ABOUT THIS EXERCISE: In the records, each line holding "lateHolds" must be reported.
───── THE INPUT ─────
/-- What a Figure in progress holds. `phase`: 0 phase 0 or the sweep, 1 phases 1 and 2 or the merge. `retired` counts
the items retired, `recent` those completed in each of the last 4 beats (R61); `assign` the cores that bucket mode gives the items of the
bucket in work (R273); `appendLeft` the (entry, KV head) appends of an append phase still to be issued; `opDone` that a control
operation has been carried out, `detectedOn` the cores with a parity detection in this attempt (R324), `gangs` the gangs that still
hold together (R189, R294). -/
structure RunFig where
  fig       : Nat
  startBeat : BitVec 64
  attempts  : Nat
  detections : Nat
  phase     : Nat
  noWrite   : Bool
  appended  : Bool
  shape     : Nat
  clms      : List Nat
  items     : List Item
  mergeItems : List Item
  buckets   : List BucketRun
  bucketNow : Nat
  bucketRecs : List (Nat × Nat × Nat)
  committed : List (Nat × Nat)
  retired   : Nat
  total     : Nat
  recent    : List Nat
  beatDone  : Nat
  beats     : Nat
  flags     : Flags
  opDone    : Bool
  aborting  : Option AbortCause
  detectedOn : List Nat
  gangs     : List (List Nat)
  assign    : List (Nat × Nat)
  appendLeft : List (Nat × Option Nat)
  deriving DecidableEq, Repr

/-- The run of the loaded Choreography (R52, R497, R498, R585). For R70: `raisedLate` are the places that have raised LATE since
the last Hold ended, `progressed` those that have completed an item since the last Hold began, `lateHolds` the consecutive Holds in
which a Figure raised LATE and made no progress. `first` is the iteration in which the run began (R585). -/
structure Run where
  iterations : Nat
  first      : Nat
  iteration  : Nat
  next       : Nat
  completed  : List Nat
  raisedLate : List Nat
  progressed : List Nat
  lateHolds  : KMap Nat
  active     : List RunFig
  records    : KMap Flags
  traceVa    : Nat
  traceLen   : Nat
  tracePos   : Nat
  traceOn    : Bool
  traceFull  : Bool
  stopNow    : Bool
  stopAtEnd  : Bool
  stopCause  : Nat
  tempoLost  : Bool
  deriving DecidableEq, Repr

/-! ### The KV cache -/

/-- The states of a Sequence Descriptor (R227). -/
inductive SeqState where
  | free | opened | evicting | evicted | restoring
  deriving DecidableEq, Repr

/-- A page-list entry (R230). -/
structure Page where
  sealedAll  : Bool
  far        : Bool
  valid      : Bool
  vFmt       : Nat
  kFmt       : Nat
  log2Size   : Nat
  firstToken : Nat
  frame      : Nat
  deriving DecidableEq, Repr

/-- A Sequence Descriptor slot (R227) with its page list (R230), the far frames of an eviction in progress or the HBM frames of a
restore in progress (R253, R254), and the V groups sealed so far (R234), as (layer × 32 + head) × 2^19 + group. -/
structure Seq where
  state     : SeqState
  gen       : BitVec 4
  part      : Nat
  jobTag    : BitVec 16
  layers    : Nat
  kvHeads   : Nat
  headDim   : Nat
  kFmt      : Nat
  vFmt      : Nat
  log2Min   : Nat
  log2Max   : Nat
  plCap     : Nat
  len       : Nat
  resEnd    : Nat
  plAddr    : BitVec 64
  tailFrame : BitVec 32
  hbmFrames : Nat
  farFrames : Nat
  pages     : List Page
  target    : List Nat
  targetTail : Option Nat
  copied    : Bool
  sealed    : List Nat
  deriving DecidableEq, Repr

/-- What an arena frame is: free and zeroed, free and dirty, or held by a slot (R225, R251). -/
inductive FrameUse where
  | dirty | zeroed | held (slot : Nat)
  deriving DecidableEq, Repr

/-- A KV arena (R222): base, frame count and the frames that are not dirty. -/
structure Arena where
  base   : Nat
  frames : Nat
  use    : KMap FrameUse
  deriving DecidableEq, Repr

/-- A partition's share of the cache (R223, R226, R606): arenas, descriptor quota. -/
structure KvPart where
  hbm   : Arena
  far   : Arena
  quota : Nat
  deriving DecidableEq, Repr

/-! ### Commands in progress -/

/-- A command acknowledged and not yet complete: its number and its 64 bytes as read from the slot (R464, R465), and its place among the
commands handed to the control cores (R456). -/
structure OpenCmd where
  seq     : BitVec 16
  image   : BitVec 512
  started : Bool
  turn    : Nat
  deriving DecidableEq, Repr

/-- An intrusive item (R71, R72, R496). -/
inductive Intrusive where
  | channel (ch : Nat) | port (n : Nat) | staging (k : Nat) | laneRemap (n : Nat)
  deriving DecidableEq, Repr

/-- A queued or running intrusive item; `who` are the INTERMISSION_REQ commands that complete with it (R497). -/
structure QueuedItem where
  item    : Intrusive
  who     : List (Nat × BitVec 16)
  running : Bool
  deriving DecidableEq, Repr

/-- A group record (R437) with its children. -/
structure Group where
  tempo    : Bool
  root     : Bool
  members  : Nat
  subtree  : Nat
  upNode   : Nat
  children : List Nat
  deriving DecidableEq, Repr

/-- What a started command waits for (the W, Q and F effects of R490, R492). -/
inductive Wait where
  | trim (slot len : Nat)
  | close (slot : Nat)
  | evict (slot : Nat)
  | restore (slot : Nat)
  | restoreAfterEvict (slot : Nat)
  | jobEnd (kill : Bool) (step : Nat) (aborted : Nat)
  | reserve (entries : List (Nat × Nat × Nat)) (results : List Nat) (frames : Nat)
  | migrate (va : Nat)
  | invalidate (done : Nat)
  | chorStop
  | groupSet (groups : List (Nat × Group)) (probes : List Nat) (rtt : Nat)
  | setPartner (node : Nat) (allowSame : Bool)
  | power (target : Nat)
  | debugResume (core : Nat)
  deriving DecidableEq, Repr

/-- A started command that has not completed: ring, number and what it waits for. -/
structure Waiting where
  ring : Nat
  seq  : BitVec 16
  what : Wait
  deriving DecidableEq, Repr

/-- The result of one SEQ_RESERVE entry that KV_COMMIT reads (R247): SEQ_ID, k, granted. -/
structure Reserved where
  batchVa : Nat
  entries : List (BitVec 20 × Nat × Bool)
  deriving DecidableEq, Repr

/-! ### Accounting, telemetry, snapshots -/

/-- Seven accounting counters with their remainders (R529), SAT bits and copies (R531, R532); `kvEdge` is KV_PAGE_BEATS before the beat
at the last Bar boundary (R590). -/
structure Acct where
  live    : List Nat
  rem     : List Nat
  sat     : BitVec 7
  bar     : List Nat
  barBeat : BitVec 64
  opened  : List Nat
  openBeat : BitVec 64
  ended   : List Nat
  endBeat : BitVec 64
  openTag : BitVec 16
  endTag  : BitVec 16
  kvEdge  : Nat
  deriving DecidableEq, Repr

/-- Partition event counters (R598, R600). -/
structure PartCounters where
  holds     : Nat
  holdBeats : Nat
  lateRaised : Nat
  reruns    : Nat
  aborts    : Nat
  sat       : BitVec 5
  deriving DecidableEq, Repr

/-- What the telemetry record of the Bar needs besides live state (R604). -/
structure BarNotes where
  hold       : Bool
  inter      : Bool
  fence      : Bool
  satEvent   : Bool
  holdBeats  : Nat
  late       : Nat
  faults     : Nat
  crwait     : Nat
  unbound    : Bool
  noRoute    : Bool
  loop       : Bool
  deriving DecidableEq, Repr

/-- A partition's telemetry unit (R601 to R605). -/
structure Telem where
  enable  : Bool
  records : BitVec 20
  baseLo  : BitVec 24
  baseHi  : BitVec 20
  head    : BitVec 20
  tail    : BitVec 20
  err     : Bool
  sat     : Bool
  dropped : Nat
  gap     : Nat
  buffer  : List (List Byte)
  deriving DecidableEq, Repr

/-- A mirror this device holds for another node (R580, R581): the half of the latest complete mirror with its snapshot number, and of the
mirror in progress its number, the bytes landed and whether its header has landed. -/
structure MirrorHeld where
  node     : Nat
  half     : Nat
  complete : Bool
  seq      : Nat
  next     : Nat
  landed   : Nat
  header   : Bool
  deriving DecidableEq, Repr

/-- A partition's snapshot state (R566 to R585): `staging` the schedule beat and the body of the snapshot in the staging area, `stageHdr`
its header bytes 0x10 to 0x4F; `partnerLb`, `partnerCap` and `mirrorHalf` are the
Partner's mirror buffer, its bytes and the half the next mirror goes into. -/
structure Snap where
  set       : Bool
  nvmBase   : Nat
  slotMb    : Nat
  slots     : Nat
  latest    : Option Nat
  nextSlot  : Nat
  snapSeq   : Nat
  bad       : List Nat
  staging   : Option (Nat × List Byte)
  stageHdr  : List Byte
  stageFig  : Nat
  writing   : Bool
  mirroring : Bool
  wear      : Nat
  failed    : Bool
  doneBit   : Bool
  lastCause : Nat
  partner   : Option Nat
  partnerLb : Nat
  partnerCap : Nat
  mirrorHalf : Nat
  mirrorSent : Bool
  atRisk    : Bool
  mirrorDown : Bool
  held      : Option MirrorHeld
  resume    : Option (Nat × Nat × Nat)
  deriving DecidableEq, Repr

/-! ### Translation -/

/-- A leaf of a page table (R385): 32 MiB when `big` is false, 1 GiB when true. -/
structure Leaf where
  big    : Bool
  far    : Bool
  port   : Bool
  wr     : Bool
  rd     : Bool
  pin    : Bool
  target : Nat
  deriving DecidableEq, Repr

/-- A migration in progress (R407): the page, its new target and its permissions before step 1. -/
structure Migration where
  va     : Nat
  target : Leaf
  deriving DecidableEq, Repr

/-- A partition's page table and its access table (R384, R406): leaves and counts keyed by VA bits [51:25] of the page; a key in
`corrupt` meets a corrupt entry (R385). -/
structure Space where
  leaves    : KMap (Option Leaf)
  corrupt   : List Nat
  counts    : KMap Nat
  grown     : KMap Nat
  hot       : List (Nat × Nat × Nat)
  hotDropped : Nat
  hotThreshold : Nat
  hotFarOnly : Bool
  moving    : List Migration
  deriving DecidableEq, Repr

/-! ### Fabric -/

/-- A frame (R416): a delivery (R429), or a control frame. Only the beat-count frame's bits are given (R633); the others are held
by their fields. -/
inductive Frame where
  | delivery (header : BitVec 256) (data : List Byte)
  | beatCount (w : BitVec 256)
  | late (node t len : Nat)
  | vote (up : Bool) (id : Nat) (step : BitVec 32) (flags : BitVec 4) (count : Nat)
  | credit (dst src lb units : Nat)
  | probe (group : Nat)
  | partner (dst src kind feed cap lb half : Nat)
  | mirror (dst src off : Nat) (data : List Byte)
  deriving DecidableEq, Repr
─────
RESULT OF THE TASK:
the last Hold ended, `progressed` those that have completed an item since the last Hold began, `lateHolds` the consecutive Holds in
  lateHolds  : KMap Nat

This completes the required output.